**HOW TO COMPLETE THIS TASK:** Look through the entries that follow and count the lines with the word "some". The reply is that number alone.

*** EXTRACTED DATA Section Begins ***

/-- EV_LPE_FEEDBACK, at most once per context per millisecond (R196). -/
def State.fbEvent (s : State) (n cause act val : Nat) : State := s.emitLim 13 1 n msT [n, cause, act, val]

/-- What the feedback rules decide for an evaluation: the context, whether it restores, and how it runs (R195, R197, R199). -/
inductive Run where
  | law (w : Nat) (x : Src)   -- the law on this input
  | hold
  | safe
deriving DecidableEq, Repr

/-- On the alternate input; SAFE once that is lost or frozen too (R195). -/
def State.onAlternate (s : State) (n g rel : Nat) (x : Ctx) : State × Ctx × Run :=
  let a := s.source (cAlt g)
  let x := if x.onAlt then x else { x with onAlt := true, seed := true, frzAlt := { } }
  match s.judgeInput g (cAlt g) a x.frzAlt rel with
  | some c => (s.fbEvent n c 1 a.val, { x with fb := 3, onAlt := false }, .safe)
  | none => (s, x, .law (cAlt g) a)

/-- The action of a context in fault. -/
def State.faultRun (s : State) (n g rel : Nat) (x : Ctx) : State × Ctx × Run :=
  if x.fb = 3 then (s, x, .safe)
  else if cFail g = 2 then s.onAlternate n g rel x
  else if cFail g = 1 then (s, x, .safe)
  else (s, x, .hold)

/-- The feedback state before the law (R195 to R197). -/
def State.feedback (s : State) (n g rel : Nat) (x : Ctx) (p : Src) : State × Ctx × Run :=
  let bad := s.judgeInput g (cIn g) p x.frz rel
  if x.fb = 0 then
    match bad with
    | none => (s, x, .law (cIn g) p)
    | some c =>
      let x := { x with fb := if c = 2 then 2 else 1, fbCause := c, fbT := s.ts, okRun := 0, okChg := 0 }
      ((s.bump LPE_STAT_fb).fbEvent n c (cFail g) p.val).faultRun n g rel x
  else
    let x := noteClean x p.val bad.isNone
    if bad.isNone && restores g x then
      let s := s.emit 13 2 [n, min (2 ^ 32 - 1) (roundNEN (s.ts - x.fbT) usT)]
      (s, { x with fb := 0, onAlt := false, seed := true, integ := x.u, okRun := 0, okChg := 0 }, .law (cIn g) p)
    else s.faultRun n g rel x

/-- The context after its run; OVERRUN makes it SAFE (R199). -/
def State.runCtx (s : State) (g : Nat) (x : Ctx) (outr : Bool) : Run → Ctx
  | .law _ p => if x.ovr then safeAct g { x with y := s.measure g p.val } else s.piLaw g x (s.measure g p.val) outr
  | .hold => if x.ovr then safeAct g x else { x with hold := false }
  | .safe => safeAct g x

/-- A PI evaluation, with what it publishes to the class values (R182, R183, R188). -/
def State.evalPI (s : State) (r : Rel) : State :=
  let g := r.cfg
  let x := s.ctx r.ctx
  let p := s.source (cIn g)
  let outr := s.outRanked g x.u
  let (s, x1, run) := s.feedback r.ctx g r.rel x p
  let x2 := s.runCtx g { x1 with outranked := outr } outr run
  let du := abs32 (sub32 x2.u x.u)
  let x2 := { x2 with frz := frzNote g x1.frz p du outr,
                      frzAlt := (match run with
                        | .law w q => if w = cAlt g ∧ x1.onAlt then frzNote g x1.frzAlt q du outr else x1.frzAlt
                        | _ => x1.frzAlt) }
  let s := (s.setCtx r.ctx x2).setFlagBit LPE_FAULT r.ctx (decide (x2.fb ≠ 0))
  s.refreshChokers (destList s x2.cfg)

/-- A FILT evaluation (R191); its signal is readable from the next 1 µs boundary (R178). -/
def State.evalFilt (s : State) (r : Rel) : State :=
  let g := r.cfg
  let x := s.ctx r.ctx
  let p := s.source (cIn g)
  let ok := p.valid && p.ever
  let u := if !ok then x.u else if x.started then add32 x.u (mul32 (cKp g) (sub32 p.val x.u)) else p.val
  let x := { x with u := u, started := x.started || ok, y := if ok then p.val else x.y }
  let old := readable (s.srcAt 0x0B r.ctx) s.ts
  let new := { old with nxt := some (u, ok && f32Finite u, s.ts, (s.ts / usT + 1) * usT) }
  { s.setCtx r.ctx x with lpe := { (s.setCtx r.ctx x).lpe with src := mput s.lpe.src (srcK 0x0B r.ctx) new } }

/-- One more evaluation is issued in the open millisecond. -/
def State.countIssued (s : State) : State := { s with lpe := { s.lpe with issued := s.lpe.issued + 1 } }

/-- The overrun bookkeeping of a release that publishes (R198, R199). -/
def State.published (s : State) (r : Rel) (late : Bool) : State :=
  let x := s.ctx r.ctx
  let x := { x with skipRun := 0, tEval := s.ts, late := (x.late + b2n late) % 65536,
                    onTime := if late then 0 else x.onTime + 1 }
  let s := (s.addTo LPE_STAT_late 0 (b2n late)).countIssued
  if x.ovr && decide (16 ≤ x.onTime) then
    ((s.setCtx r.ctx { x with ovr := false, ovrT := some s.ts, seed := true, integ := x.u }).setFlagBit LPE_OVR r.ctx false).emit 13 4 [r.ctx]
  else s.setCtx r.ctx x
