/-- THM_RATE at a millisecond boundary (R223). -/
def State.rateBoundary (s : State) : State :=
  let j := s.ts / msT
  if s.rd THM_STAT_state ≠ 2 ∨ j < 2 then s else
  foldTo 512 s fun s n =>
    let r := match s.meanMs (j - 1) n, s.meanMs (j - 2) n with
      | some a, some b => t7 (sub32 a b)
      | _, _ => 0
    s.wr THM_RATE n r

/-! ### The step (R206, R207, R124) -/

/-- A row of A and B of a set. -/
def MSet.rowA (m : MSet) (n : Nat) : List Nat := mget m.a n (List.replicate 512 0)
def MSet.rowB (m : MSet) (n : Nat) : List Nat := mget m.b n (List.replicate 256 0)

/-- x_new of R124. -/
def stepX (m : MSet) (x p : List Nat) : List Nat :=
  let xh := x.map splitHi
  let xl := x.map splitLo
  let ph := p.map splitHi
  let pl := p.map splitLo
  (List.range 512).map fun n =>
    let a := (m.rowA n).map bf16To32
    let b := (m.rowB n).map bf16To32
    dotSegs 2 (dotSegs 2 (dotSegs 4 (dotSegs 4 0 a xh) a xl) b ph) b pl

/-- The input vector at a step instant (R206). -/
def State.stepInputs (s : State) (per : Nat) : List Nat :=
  let e := s.ts / usT
  let ticks := (List.range per).map fun j => e - 3 - j
  let core (k : Nat) : Nat := sumN (ticks.map fun n => (mget s.thm.est n []).getD k 0)
  let cores := (List.range 64).map core
  let pw := c0 (per * 1000000)
  let meas := sumN (ticks.map fun n => mget s.thm.meas n 0)
  let resid : Nat := meas - 32 * sumN cores
  cores.map (fun c => div32 (c0 c) pw)
  ++ ((List.range 16).map fun r => if s.railOn r then f32Of (s.rd PMB_RAIL_P r) (-3) else 0)
  ++ [div32 (f32Of resid (-5)) pw, c7 (s.rd THM_TIN_tin)]
  ++ ((List.range 4).map fun f => (mget s.fans f { }).deficit)
  ++ [if s.isD then s.thm.other else 0] ++ List.replicate 169 0

/-- REINIT is entered (R230, R231). -/
def State.thmReinit (s : State) (cause node : Nat) : State :=
  let s := (s.wr THM_STAT_state 0 3).wr THM_STEP_STAT_pend 0 0
  let s := s.setThm { s.thm.dropSteps with below := none }
  (s.bump THM_STEP_STAT_reinit).emit 11 9 [cause, node]

/-- The slice-passes of a step: 48 on each slice (R124). -/
def stepPasses : Nat := 384

/-- A step starts: a matrix set due with it comes into force (R209), and the other copy of R95 keeps the one before. -/
def State.startStep (s : State) (st : ThmStep) : State :=
  let s := { s with fcs := { s.fcs with passes := s.fcs.passes + stepPasses } }
  match st.newSet with
  | some m =>
    let s := s.setThm { s.thm with run := some st, set := m, prev := s.thm.set, copyB := !s.thm.copyB }
    ((s.wr THM_SET_ID_ident 0 m.ident).wr THM_SET_PER_period 0 m.period).wr THM_STAT_generic 0 (b2n m.generic)
  | none => s.setThm { s.thm with run := some st }

/-- What the anchors' corrections add to the linked nodes, at the step instant (R214). -/
def State.nodeCorr (s : State) (corr : List Nat) : List (Nat × Nat) :=
  if corr.isEmpty then []
  else ((List.range 512).filter fun n => s.flag THM_NODE_linked n).map fun n =>
    (n, mul32 (f32Of (s.rd THM_NODE_weight n) (-8)) (corr.getD (s.rd THM_NODE_anchor n) 0))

*** EXTRACTED DATA Section Ends ***

**EXERCISE RESPONSE:** 8